On the issue of measuring outcomes, as a cautionary aside, I often reflect on the sad fact that the very best exam results I’ve ever had for a class of my own came after we ran out of time and I taught the P3 GCSE module in about 15 lessons; we crammed, taught to the test in a mad panic and drilled on past papers. Bingo! A*s galore. Were they all that good at Physics? No. Were they well prepared for A level? No. Was it a good learning experience? No. But the data never lies! What this shows is that the testing process is limited and that surface recall gets you a long way; too far. We can’t always measure what we value and that is a key concern in conducting a trial.
With all that said, here are some examples of RCTs I’d like to see the results of:
- Does teaching about particles atoms and molecules before teaching about chemical reactions improve understanding? Logically it should…but does it? My hunch is that effective sequencing in the curriculum is an important area.
- Does extensive use of mini-whiteboards in class discussion during lessons provide Maths teachers with as good or better understanding of students’ capabilities compared to marking books after work has been completed? Does it have any impact at all? (My bet is ‘yes’ but only where the teacher engages with the responses…. Hmmm, how to control for that? )
- How does the improvement in students’ writing following peer-assessment using a given technique compare to the impact of teacher assessment…controlling for time spent and other variables?
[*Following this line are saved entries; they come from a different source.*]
/-- A performed boundary is counted, and a primary's is logged. `s` is the state before its effect, `s'` after. One that is
to be performed later, its commit done, keeps its hash. Its effect reaches outside the cluster where the word's does
(`x.outside`, R323), or where anything outside has changed. -/
def State.noteBoundary (s : State) (c : Ctx) (e : Effect) (x : Logged) (s' : State) : State :=
  match (s.cluster c.cl).run with
  | none => s'
  | some r =>
    let writes : Option (List RegWrite × List RegWrite) := match e with
      | .done _ now late => some (now, late)
      | .moved _ now => some (now, [])
      | .wait _ now _ => some (now, [])
      | _ => none
    match writes with
    | none => s'.onWave c.w fun w => { w with hash := some x.hash }
    | some (now, late) =>
      let s' := s'.onWave c.w fun w => { w with bounds := w.bounds + 1, go := false, hash := none }
      if r.role ≠ 0 ∨ c.wave.bounds < (r.log.getD c.wave.runKey []).length then s'
      else
        let outside := x.outside || decide (s'.keepCluster s c.cl ≠ s)
        let y : Logged := { hash := x.hash, pc := c.pc, now, late, outside }
        s'.onCluster c.cl fun z => { z with run := z.run.map fun r =>
          { r with log := r.log.insert c.wave.runKey (r.log.getD c.wave.runKey [] ++ [y]) } }

/-- A replicated run that performs no effect outside its cluster, for its primary does (R323). -/
def State.follows (s : State) (c : Ctx) : Bool :=
  ((s.cluster c.cl).run.map fun r => r.role != 0 && r.twin.isSome).getD false

/-- The primary's wave that stands where a follower's does, where it has not gone on from the same boundary. -/
def State.leaderWaits (s : State) (c : Ctx) : Bool :=
  match (s.cluster c.cl).run.bind fun r => if r.role = 0 then none else r.twin with
  | none => false
  | some t => s.waves.any fun p => p.2.cluster == t && p.2.runKey == c.wave.runKey && p.2.bounds == c.wave.bounds &&
      match p.2.park with | some (.counter ..) => true | _ => false

/-! ### Region boundaries -/

/-- What says of a boundary word, for its active lanes, that its effect reaches outside the cluster (R323). -/
abbrev Reach := State → Ctx → List Nat → Bool

/-- A region boundary (R33, R35): `txn` is what it does in lanes with an open transaction; `check` gives the conditions that
are examined first; then the commit; then the effect, whose uniform operands are `uni` and whose reach is `out`. The wave's next region starts at the word after it (R38), or here when the commit has been made and the word
parks. -/
def State.issueBoundaryIn (s : State) (h : Hdr) (dst src : List Nat)
    (txn : State → Ctx → List Nat → List Nat × State)
    (check : State → Ctx → List Nat → Option Effect) (eff : State → Ctx → List Nat → Effect)
    (uni : List Nat := []) (out : Reach := fun _ _ _ => false) : State :=
  match s.ctx with
  | none => s
  | some c =>
    let act := s.activeLanes c h.pg h.pn
    if act.isEmpty then State.finish c h.s false (.done s [] [])
    else match registerTrap c (dst ++ src) act with
      | some t => State.finish c h.s false (.trap s t)
      | none =>
        let (act, s) := txn s c act
        if act.isEmpty then State.finish c h.s false (.done s [] [])
        else match check s c act with
          | some e => State.finish c h.s false e
          | none =>
            match registerPoison c.wave src act with
            | some t => State.finish c h.s false (.trap s t)
            | none =>
              let hash := c.wave.hash.getD (s.boundaryHash c src act uni)
              let outside := out s c act
              match s.gate c hash with
              | .park x => State.finish c h.s false (.again s (.twin x))
              | .diverged pc => s.failReplica c pc
              | .follow x =>
                -- the commit is the primary's: this run's stores are discarded
                let s := s.onWave c.w fun w => ({ w with rsb := [] }).mark
                let e := follower s c x (eff s c act)
                s.noteBoundary c e x (State.finish c h.s true e)
              | .go =>
                match s.commit c act with
                | .error t => State.finish c h.s false (.trap s t)
                -- the commit has begun: the region is never restarted (R35)
                | .ok s =>
                  let e := eff (s.onWave c.w Wave.mark) c act
                  s.noteBoundary c e { hash, outside } (State.finish c h.s true e)

/-- A region boundary that aborts open transactions: every one but the transaction instructions (Table 8-12). -/
def State.issueBoundary (s : State) (h : Hdr) (dst src : List Nat)
    (check : State → Ctx → List Nat → Option Effect) (eff : State → Ctx → List Nat → Effect)
    (uni : List Nat := []) (out : Reach := fun _ _ _ => false) : State :=
  s.issueBoundaryIn h dst src State.boundaryAbort check eff uni out

/-- After a word that may park in a waiting phase: what it waits for may hold already. -/
def State.wakeCur (s : State) (f : State → Ctx → State) : State :=
  match s.ctx with
  | some c => f s c
  | none => s

/-! ### Releases and acquires -/

/-- An object with no binding (R142, R294). -/
def noObj : Obj := { kind := 3, addr := 0 }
Related to this: does a student’s writing improve if they have regular opportunities to peer assess the work of others?
- If Year 7 was taught the identical scheme of work to Year 8, would they do just as well? (With obvious implications…)
- If, in multiple trials, teams of three teachers taught parallel mixed ability groups and then the same teachers taught three tiered abilty groups, competing to gain the highest progress score each time, which structure would yield the best outcomes?
- If students with level 3 in English engage in paired reading with a Sixth Former for half an hour every day for two months, does it improve their reading age significantly?
If these trials and hundreds of others like them were conducted, we’d certainly be in a better position. However, in my opinion, even here we’d still be working in the territory of ‘insight’. The results might influence some changes in policy and practice but ultimately I suspect that any changes would always be primarily driven by socio-political values as teachers and politicians continue to cherry-pick the bits of evidence that suit them. We might be in a position to resist the imposition of national policies that we don’t agree with and that would be a good thing for sure. In the end I would also bet that the greatest gains to students come from the reflection/self-evaluation effect of teachers engaging in and with research processes in their local contexts, regardless of the outcomes of the trials themselves. It would take a mega-meta-RCT to prove that!